Dataset entries:
* * * *

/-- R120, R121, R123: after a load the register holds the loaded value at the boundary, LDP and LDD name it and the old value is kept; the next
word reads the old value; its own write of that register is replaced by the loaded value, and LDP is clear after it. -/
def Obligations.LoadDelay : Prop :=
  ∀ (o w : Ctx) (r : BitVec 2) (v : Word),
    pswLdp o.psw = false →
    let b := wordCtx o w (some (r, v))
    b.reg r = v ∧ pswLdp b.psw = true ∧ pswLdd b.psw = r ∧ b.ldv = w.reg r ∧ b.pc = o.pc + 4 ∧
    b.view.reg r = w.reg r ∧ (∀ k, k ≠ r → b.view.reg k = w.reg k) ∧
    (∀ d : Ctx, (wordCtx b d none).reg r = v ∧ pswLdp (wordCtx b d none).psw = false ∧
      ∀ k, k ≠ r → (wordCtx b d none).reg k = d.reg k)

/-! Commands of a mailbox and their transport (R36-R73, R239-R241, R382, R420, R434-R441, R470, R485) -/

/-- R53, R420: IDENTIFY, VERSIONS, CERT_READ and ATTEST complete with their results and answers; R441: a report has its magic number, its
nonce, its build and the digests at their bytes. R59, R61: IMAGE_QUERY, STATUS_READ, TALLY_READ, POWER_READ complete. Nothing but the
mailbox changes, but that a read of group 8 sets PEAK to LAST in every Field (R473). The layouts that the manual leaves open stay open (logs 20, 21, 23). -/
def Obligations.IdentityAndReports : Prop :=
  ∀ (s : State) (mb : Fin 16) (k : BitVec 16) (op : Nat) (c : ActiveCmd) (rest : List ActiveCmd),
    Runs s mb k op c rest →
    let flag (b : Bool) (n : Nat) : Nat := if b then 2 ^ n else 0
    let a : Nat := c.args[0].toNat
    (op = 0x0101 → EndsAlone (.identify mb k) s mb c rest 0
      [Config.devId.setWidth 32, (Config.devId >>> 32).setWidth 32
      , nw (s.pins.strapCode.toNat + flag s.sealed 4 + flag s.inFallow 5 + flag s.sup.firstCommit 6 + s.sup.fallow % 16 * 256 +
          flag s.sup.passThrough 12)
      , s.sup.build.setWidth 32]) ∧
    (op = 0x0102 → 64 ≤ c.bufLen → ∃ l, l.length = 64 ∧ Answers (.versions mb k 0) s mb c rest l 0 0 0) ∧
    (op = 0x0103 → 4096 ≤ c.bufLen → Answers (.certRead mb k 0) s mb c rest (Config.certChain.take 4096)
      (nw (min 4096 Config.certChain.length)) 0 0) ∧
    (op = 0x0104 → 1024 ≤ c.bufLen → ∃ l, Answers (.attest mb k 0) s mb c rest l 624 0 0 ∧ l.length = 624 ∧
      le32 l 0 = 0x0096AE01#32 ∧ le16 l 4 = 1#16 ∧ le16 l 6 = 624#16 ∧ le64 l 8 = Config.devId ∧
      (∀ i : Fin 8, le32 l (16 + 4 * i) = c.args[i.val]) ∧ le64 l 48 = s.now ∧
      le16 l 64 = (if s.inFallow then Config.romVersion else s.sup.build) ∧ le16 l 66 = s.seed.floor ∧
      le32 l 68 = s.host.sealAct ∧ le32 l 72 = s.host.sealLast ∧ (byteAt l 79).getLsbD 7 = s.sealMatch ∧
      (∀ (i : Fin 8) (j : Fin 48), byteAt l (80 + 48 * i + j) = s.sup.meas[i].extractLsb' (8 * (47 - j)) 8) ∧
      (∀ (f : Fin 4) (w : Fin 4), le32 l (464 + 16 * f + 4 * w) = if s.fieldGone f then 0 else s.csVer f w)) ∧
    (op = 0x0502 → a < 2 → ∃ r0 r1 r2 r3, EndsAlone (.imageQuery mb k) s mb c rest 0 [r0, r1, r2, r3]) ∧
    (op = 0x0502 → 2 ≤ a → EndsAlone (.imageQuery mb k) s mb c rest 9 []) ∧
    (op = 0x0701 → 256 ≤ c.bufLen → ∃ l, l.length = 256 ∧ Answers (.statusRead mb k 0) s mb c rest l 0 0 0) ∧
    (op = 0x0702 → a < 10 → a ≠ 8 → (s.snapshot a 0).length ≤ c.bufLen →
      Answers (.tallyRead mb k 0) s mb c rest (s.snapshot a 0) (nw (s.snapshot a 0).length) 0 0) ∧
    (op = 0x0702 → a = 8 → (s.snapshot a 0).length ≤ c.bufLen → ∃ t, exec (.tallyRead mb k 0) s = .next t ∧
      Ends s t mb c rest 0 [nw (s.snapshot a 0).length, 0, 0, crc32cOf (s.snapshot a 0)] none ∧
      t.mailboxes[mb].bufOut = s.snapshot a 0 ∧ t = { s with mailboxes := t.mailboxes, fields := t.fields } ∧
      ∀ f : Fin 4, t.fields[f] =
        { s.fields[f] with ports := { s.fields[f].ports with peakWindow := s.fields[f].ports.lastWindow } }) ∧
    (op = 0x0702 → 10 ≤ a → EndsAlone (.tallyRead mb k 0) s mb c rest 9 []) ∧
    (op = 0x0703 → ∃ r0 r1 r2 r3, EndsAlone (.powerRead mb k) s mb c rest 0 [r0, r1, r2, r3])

* * * *

■ WHAT IS BEING ASKED ■
Return, please, the lines of the data from the first through the line containing "def Obligations.IdentityAndReports : Prop", both kept, exactly as they stand and nothing more.

■ ANSWER SPACE ■
/-- R120, R121, R123: after a load the register holds the loaded value at the boundary, LDP and LDD name it and the old value is kept; the next
word reads the old value; its own write of that register is replaced by the loaded value, and LDP is clear after it. -/
def Obligations.LoadDelay : Prop :=
  ∀ (o w : Ctx) (r : BitVec 2) (v : Word),
    pswLdp o.psw = false →
    let b := wordCtx o w (some (r, v))
    b.reg r = v ∧ pswLdp b.psw = true ∧ pswLdd b.psw = r ∧ b.ldv = w.reg r ∧ b.pc = o.pc + 4 ∧
    b.view.reg r = w.reg r ∧ (∀ k, k ≠ r → b.view.reg k = w.reg k) ∧
    (∀ d : Ctx, (wordCtx b d none).reg r = v ∧ pswLdp (wordCtx b d none).psw = false ∧
      ∀ k, k ≠ r → (wordCtx b d none).reg k = d.reg k)

/-! Commands of a mailbox and their transport (R36-R73, R239-R241, R382, R420, R434-R441, R470, R485) -/

/-- R53, R420: IDENTIFY, VERSIONS, CERT_READ and ATTEST complete with their results and answers; R441: a report has its magic number, its
nonce, its build and the digests at their bytes. R59, R61: IMAGE_QUERY, STATUS_READ, TALLY_READ, POWER_READ complete. Nothing but the
mailbox changes, but that a read of group 8 sets PEAK to LAST in every Field (R473). The layouts that the manual leaves open stay open (logs 20, 21, 23). -/
def Obligations.IdentityAndReports : Prop :=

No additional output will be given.